2021 Chateau D’Esclans Whispering Angel Cotes de Provence Rose 1.5L
2021 Chateau D’Esclans Whispering Angel Cotes de Provence Rose 1.5L A delicious 2021 Rosé from Cotes de Provence, Provence, South of France, France. Whispering Angel is today’s worldwide reference for Provence rosé. Made from Grenache, Cinsault and Rolle (Vermentino), its pale color is pleasing to the eye and draws one in. The rewarding taste profile is full and lush while being bone dry with a smooth finish. Highly approachable and enjoyable with a broad range of cuisine, Whispering Angel is a premium rosé that you can drink from mid-day to midnight.
Château d’Esclans lies in the center of the Department of the Var, where the majority of Provence AOC rosé is produced. The land was occupied as long as 2500 years ago when it was probably used as a lookout point for intruders sailing into the Gulf of Frejus. The original château—of which now only the cellar remains—dates back to before the 12th century. In 1201, Gérard De Villeneuve, part of a wealthy family from Marseille, took ownership of the château and the majority of the surface area of the Vallée d’Esclans that would eventually be sold off in lots. Two brothers, Sauveur Louis Ranque and François Alexandre Ranque, were the next to own the château, known then as Terre d’Esclans.
In 1875, they sold the property to Joseph Toussaint Caussemille, who manufactured wooden matches near Marseilles. In 1955, the Perraud family owned the property until 1994. At that time, it was purchased by a Swedish pension fund that produced a small amount of wine and the remaining grapes were sold to neighboring winemakers. Sacha Lichine aquired Château d’Esclans in 2006. Today there are 345 acres (140 ha) of vineyards. The total property has 1,055 acres (427 ha).

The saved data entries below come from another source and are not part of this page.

/-- A send's shared function acts as the one its descriptor names. -/
theorem sharedFunction_acts (m : Msg) : Acts (m.sfid = .urb) (m.sfid = .spawner) sharedFunction m := by
  intro s
  unfold sharedFunction
  split
  · exact Reading.acts nullFunction_reading m s
  · exact Reading.acts samplingEngine_reading m s
  · exact Reading.acts motionEstimation_reading m s
  · exact Reading.acts openFunction_reading m s
  · exact Reading.acts openFunction_reading m s
  · exact gateway_acts m s
  · exact Storing.acts dataPort2_storing m s
  · exact Storing.acts renderCache_storing m s
  · rename_i h
    exact urbFunction_acts h m s
  · rename_i h
    exact threadSpawner_acts h m s
  · exact Reading.acts readOnlyPort_reading m s
  · exact dataPort0_acts m s
  · exact Storing.acts dataPort1_storing m s

/-! ### The sends and their shared functions -/

/-- The send an instruction is, and its shared function. -/
def handlerOf : Instr → Option (SendForm × Handler)
  | .send o => some (.plain false o, sharedFunction)
  | .sendc o => some (.plain true o, sharedFunction)
  | .sends o => some (.split false o, sharedFunction)
  | .sendsc o => some (.split true o, sharedFunction)
  | .sfidNull f => some (f, nullFunction)
  | .sfidSampler f => some (f, samplingEngine)
  | .sfidGateway f => some (f, gateway)
  | .sfidDp2 f => some (f, dataPort2)
  | .sfidRenderCache f => some (f, renderCache)
  | .sfidUrb f => some (f, urbFunction)
  | .sfidSpawner f => some (f, threadSpawner)
  | .sfidVme f => some (f, motionEstimation)
  | .sfidReadOnly f => some (f, readOnlyPort)
  | .sfidDp0 f => some (f, dataPort0)
  | .sfidPixelInterp f => some (f, openFunction)
  | .sfidDp1 f => some (f, dataPort1)
  | .sfidCre f => some (f, openFunction)
  | .mt0rB f => some (f, owordBlockRead .shared 16 1)
  | .mt0rAb f => some (f, owordBlockRead .shared 1 4)
  | .mt0rOwdb f => some (f, owordDualRead .shared)
  | .mt0rDws f => some (f, dwordScatteredRead .shared)
  | .mt0rBs f => some (f, byteScatteredRead)
  | .mt0Memfence f => some (f, memoryFence)
  | .mt0wB f => some (f, owordBlockWrite 16 1)
  | .mt0wOwdb f => some (f, owordDualWrite)
  | .mt0wDws f => some (f, dwordScatteredWrite)
  | .mt0wBs f => some (f, byteScatteredWrite)
  | .mt1rT f => some (f, transposeRead)
  | .mt1rUs f => some (f, untypedRead)
  | .mt1aUi f => some (f, untypedAtomic intOp reversedMode)
  | .mt1aUi4x2 f => some (f, untypedAtomic intOp fourByTwo)
  | .mt1rMb f => some (f, mediaBlockRead true)
  | .mt1rTs f => some (f, typedReadMessage)
  | .mt1aTa f => some (f, typedAtomicMessage .s8 false)
  | .mt1aTa4x2 f => some (f, typedAtomicMessage .s4x2 false)
  | .mt1wUs f => some (f, untypedWrite)
  | .mt1wMb f => some (f, mediaBlockWrite)
  | .mt1aTc f => some (f, typedAtomicMessage .s8 true)
  | .mt1aTc4x2 f => some (f, typedAtomicMessage .s4x2 true)
  | .mt1wTs f => some (f, typedWriteMessage)
  | .mt1rA64Sb f => some (f, a64ScatteredRead)
  | .mt1rA64Us f => some (f, a64UntypedRead)
  | .mt1aA64Ui f => some (f, a64Atomic intOp .s8 wideData)
  | .mt1aA64Ui4x2 f => some (f, a64Atomic intOp .s4x2 wideData)
  | .mt1rA64B f => some (f, a64BlockRead)
  | .mt1wA64B f => some (f, a64BlockWrite)
  | .mt1wA64Us f => some (f, a64UntypedWrite)
  | .mt1wA64Sb f => some (f, a64ScatteredWrite)
  | .mt1aUf f => some (f, untypedAtomic floatOp reversedMode)
  | .mt1aUf4x2 f => some (f, untypedAtomic floatOp fourByTwo)
  | .mt1aA64Uf f => some (f, a64Atomic floatOp .s8 narrowData)
  | .mt1aA64Uf4x2 f => some (f, a64Atomic floatOp .s4x2 narrowData)
  | .mt2rUs f => some (f, scaledUntypedRead)
  | .mt2rA64Sb f => some (f, scaledA64ScatteredRead)
  | .mt2rA64Us f => some (f, scaledA64UntypedRead)
  | .mt2rBs f => some (f, scaledByteRead)
  | .mt2wUs f => some (f, scaledUntypedWrite)
  | .mt2wA64Us f => some (f, scaledA64UntypedWrite)
  | .mt2wA64Sb f => some (f, scaledA64ScatteredWrite)
  | .mt2wBs f => some (f, scaledByteWrite)
  | .mtCcOwb f => some (f, owordBlockRead .stateless 16 1)
  | .mtCcOwub f => some (f, owordBlockRead .stateless 1 4)
  | .mtCcOwdb f => some (f, owordDualRead .stateless)
  | .mtCcDws f => some (f, dwordScatteredRead .stateless)
  | .mtScOwub f => some (f, owordBlockRead .stateless 1 4)
  | .mtScMb f => some (f, mediaBlockRead false)
  | .mtRsi f => some (f, readSurfaceInfo)
  | .mtRtw f => some (f, renderTargetWrite)
  | .mtRtr f => some (f, renderTargetRead)
  | .mtRtwSimd16 f => some (f, renderTargetWrite)
  | .mtRtwSimd16Repdata f => some (f, renderTargetWrite)
  | .mtRtwSimd8DualsrcLo f => some (f, renderTargetWrite)
  | .mtRtwSimd8DualsrcHi f => some (f, renderTargetWrite)
  | .mtRtwSimd8Lo f => some (f, renderTargetWrite)
  | .mtRtwSimd16RepdataTm f => some (f, renderTargetWrite)
  | .tsDereference f => some (f, dereferenceResource)
  | .tsSpawn f => some (f, spawnThread)
  | _ => none

/-- A send is the issue of its message. -/
theorem exec_of_handlerOf {i : Instr} {f : SendForm} {h : Handler} (e : handlerOf i = some (f, h)) (s : State) :
    exec i s = (issueMessage f h s).outcome := by
  cases i <;> cases e <;> rfl

/-- Every send has a shared function. -/
theorem handlerOf_of_shape {i : Instr} {f : SendForm} (e : i.shape = .send f) : ∃ h, handlerOf i = some (f, h) := by
  cases i <;> cases e <;> exact ⟨_, rfl⟩

/-- What the shared function of a send can do, the unified return buffer's and the thread spawner's parts only in theirs. -/
theorem handlerOf_acts {i : Instr} {f : SendForm} {h : Handler} (e : handlerOf i = some (f, h)) (m : Msg)
    (hm : m.sfid = f.sfid) :
    Acts (f.sfid = .urb ∨ i = .sfidUrb f) (f.sfid = .spawner ∨ i = .sfidSpawner f ∨ i = .tsSpawn f ∨ i = .tsDereference f)
      h m := by
  have shared : Acts (f.sfid = .urb ∨ i = .sfidUrb f)
      (f.sfid = .spawner ∨ i = .sfidSpawner f ∨ i = .tsSpawn f ∨ i = .tsDereference f) sharedFunction m :=
    fun s => (sharedFunction_acts m s).mono fun _ ha => ha.mono (fun x => .inl (hm ▸ x)) fun x => .inl (hm ▸ x)
  cases i with
  | send => cases e; exact shared
  | sendc => cases e; exact shared
  | sends => cases e; exact shared
  | sendsc => cases e; exact shared
  | sfidNull => cases e; exact Reading.acts nullFunction_reading m
  | sfidSampler => cases e; exact Reading.acts samplingEngine_reading m
  | sfidGateway => cases e; exact gateway_acts m
  | sfidDp2 => cases e; exact Storing.acts dataPort2_storing m
  | sfidRenderCache => cases e; exact Storing.acts renderCache_storing m
  | sfidUrb => cases e; exact urbFunction_acts (.inr rfl) m
  | sfidSpawner => cases e; exact threadSpawner_acts (.inr (.inl rfl)) m
  | sfidVme => cases e; exact Reading.acts motionEstimation_reading m
  | sfidReadOnly => cases e; exact Reading.acts readOnlyPort_reading m
  | sfidDp0 => cases e; exact dataPort0_acts m
  | sfidPixelInterp => cases e; exact Reading.acts openFunction_reading m
  | sfidDp1 => cases e; exact Storing.acts dataPort1_storing m
  | sfidCre => cases e; exact Reading.acts openFunction_reading m
  | mt0rB => cases e; exact Reading.acts (owordBlockRead_reading _ _ _) m
  | mt0rAb => cases e; exact Reading.acts (owordBlockRead_reading _ _ _) m
  | mt0rOwdb => cases e; exact Reading.acts (owordDualRead_reading _) m
  | mt0rDws => cases e; exact Reading.acts (dwordScatteredRead_reading _) m
  | mt0rBs => cases e; exact Reading.acts byteScatteredRead_reading m
  | mt0Memfence => cases e; exact memoryFence_acts m
  | mt0wB => cases e; exact Storing.acts (owordBlockWrite_storing _ _) m
  | mt0wOwdb => cases e; exact Storing.acts owordDualWrite_storing m
  | mt0wDws => cases e; exact Storing.acts dwordScatteredWrite_storing m
  | mt0wBs => cases e; exact Storing.acts byteScatteredWrite_storing m
  | mt1rT => cases e; exact Reading.acts transposeRead_reading m
  | mt1rUs => cases e; exact Reading.acts untypedRead_reading m
  | mt1aUi => cases e; exact Storing.acts (untypedAtomic_storing _ _) m
  | mt1aUi4x2 => cases e; exact Storing.acts (untypedAtomic_storing _ _) m
  | mt1rMb => cases e; exact Reading.acts (mediaBlockRead_reading _) m
  | mt1rTs => cases e; exact Reading.acts typedReadMessage_reading m
  | mt1aTa => cases e; exact Storing.acts (typedAtomicMessage_storing _ _) m
  | mt1aTa4x2 => cases e; exact Storing.acts (typedAtomicMessage_storing _ _) m
  | mt1wUs => cases e; exact Storing.acts untypedWrite_storing m
  | mt1wMb => cases e; exact Storing.acts mediaBlockWrite_storing m
  | mt1aTc => cases e; exact Storing.acts (typedAtomicMessage_storing _ _) m
  | mt1aTc4x2 => cases e; exact Storing.acts (typedAtomicMessage_storing _ _) m
  | mt1wTs => cases e; exact Storing.acts typedWriteMessage_storing m
  | mt1rA64Sb => cases e; exact Reading.acts a64ScatteredRead_reading m
  | mt1rA64Us => cases e; exact Reading.acts a64UntypedRead_reading m
  | mt1aA64Ui => cases e; exact Storing.acts (a64Atomic_storing _ _ _) m
  | mt1aA64Ui4x2 => cases e; exact Storing.acts (a64Atomic_storing _ _ _) m
  | mt1rA64B => cases e; exact Reading.acts a64BlockRead_reading m
  | mt1wA64B => cases e; exact Storing.acts a64BlockWrite_storing m
  | mt1wA64Us => cases e; exact Storing.acts a64UntypedWrite_storing m
  | mt1wA64Sb => cases e; exact Storing.acts a64ScatteredWrite_storing m
  | mt1aUf => cases e; exact Storing.acts (untypedAtomic_storing _ _) m
  | mt1aUf4x2 => cases e; exact Storing.acts (untypedAtomic_storing _ _) m
  | mt1aA64Uf => cases e; exact Storing.acts (a64Atomic_storing _ _ _) m
  | mt1aA64Uf4x2 => cases e; exact Storing.acts (a64Atomic_storing _ _ _) m
  | mt2rUs => cases e; exact Reading.acts scaledUntypedRead_reading m
  | mt2rA64Sb => cases e; exact Reading.acts scaledA64ScatteredRead_reading m
  | mt2rA64Us => cases e; exact Reading.acts scaledA64UntypedRead_reading m
  | mt2rBs => cases e; exact Reading.acts scaledByteRead_reading m
  | mt2wUs => cases e; exact Storing.acts scaledUntypedWrite_storing m
  | mt2wA64Us => cases e; exact Storing.acts scaledA64UntypedWrite_storing m
  | mt2wA64Sb => cases e; exact Storing.acts scaledA64ScatteredWrite_storing m
  | mt2wBs => cases e; exact Storing.acts scaledByteWrite_storing m
  | mtCcOwb => cases e; exact Reading.acts (owordBlockRead_reading _ _ _) m
  | mtCcOwub => cases e; exact Reading.acts (owordBlockRead_reading _ _ _) m
  | mtCcOwdb => cases e; exact Reading.acts (owordDualRead_reading _) m
  | mtCcDws => cases e; exact Reading.acts (dwordScatteredRead_reading _) m
  | mtScOwub => cases e; exact Reading.acts (owordBlockRead_reading _ _ _) m
  | mtScMb => cases e; exact Reading.acts (mediaBlockRead_reading _) m
  | mtRsi => cases e; exact Reading.acts readSurfaceInfo_reading m
  | mtRtw => cases e; exact Storing.acts renderTargetWrite_storing m
  | mtRtr => cases e; exact Reading.acts renderTargetRead_reading m
  | mtRtwSimd16 => cases e; exact Storing.acts renderTargetWrite_storing m
  | mtRtwSimd16Repdata => cases e; exact Storing.acts renderTargetWrite_storing m
  | mtRtwSimd8DualsrcLo => cases e; exact Storing.acts renderTargetWrite_storing m
  | mtRtwSimd8DualsrcHi => cases e; exact Storing.acts renderTargetWrite_storing m
  | mtRtwSimd8Lo => cases e; exact Storing.acts renderTargetWrite_storing m
  | mtRtwSimd16RepdataTm => cases e; exact Storing.acts renderTargetWrite_storing m
  | tsDereference => cases e; exact dereferenceResource_acts (.inr (.inr (.inr rfl))) m
  | tsSpawn => cases e; exact spawnThread_acts (.inr (.inr (.inl rfl))) m
  | _ => cases e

The primary grape grown on the property is Grenache followed by Vermentino. Other grapes include Cinsault, Merlot, Mourvèdre, Syrah, and Tibouren. The château is known for its old Grenache vines which produce grapes that offer greater concentration of flavor than do the younger vines. As the elevation to where the lots are situated increases, so do the age of the vines. At the highest elevated lot vines are as old as 90 years.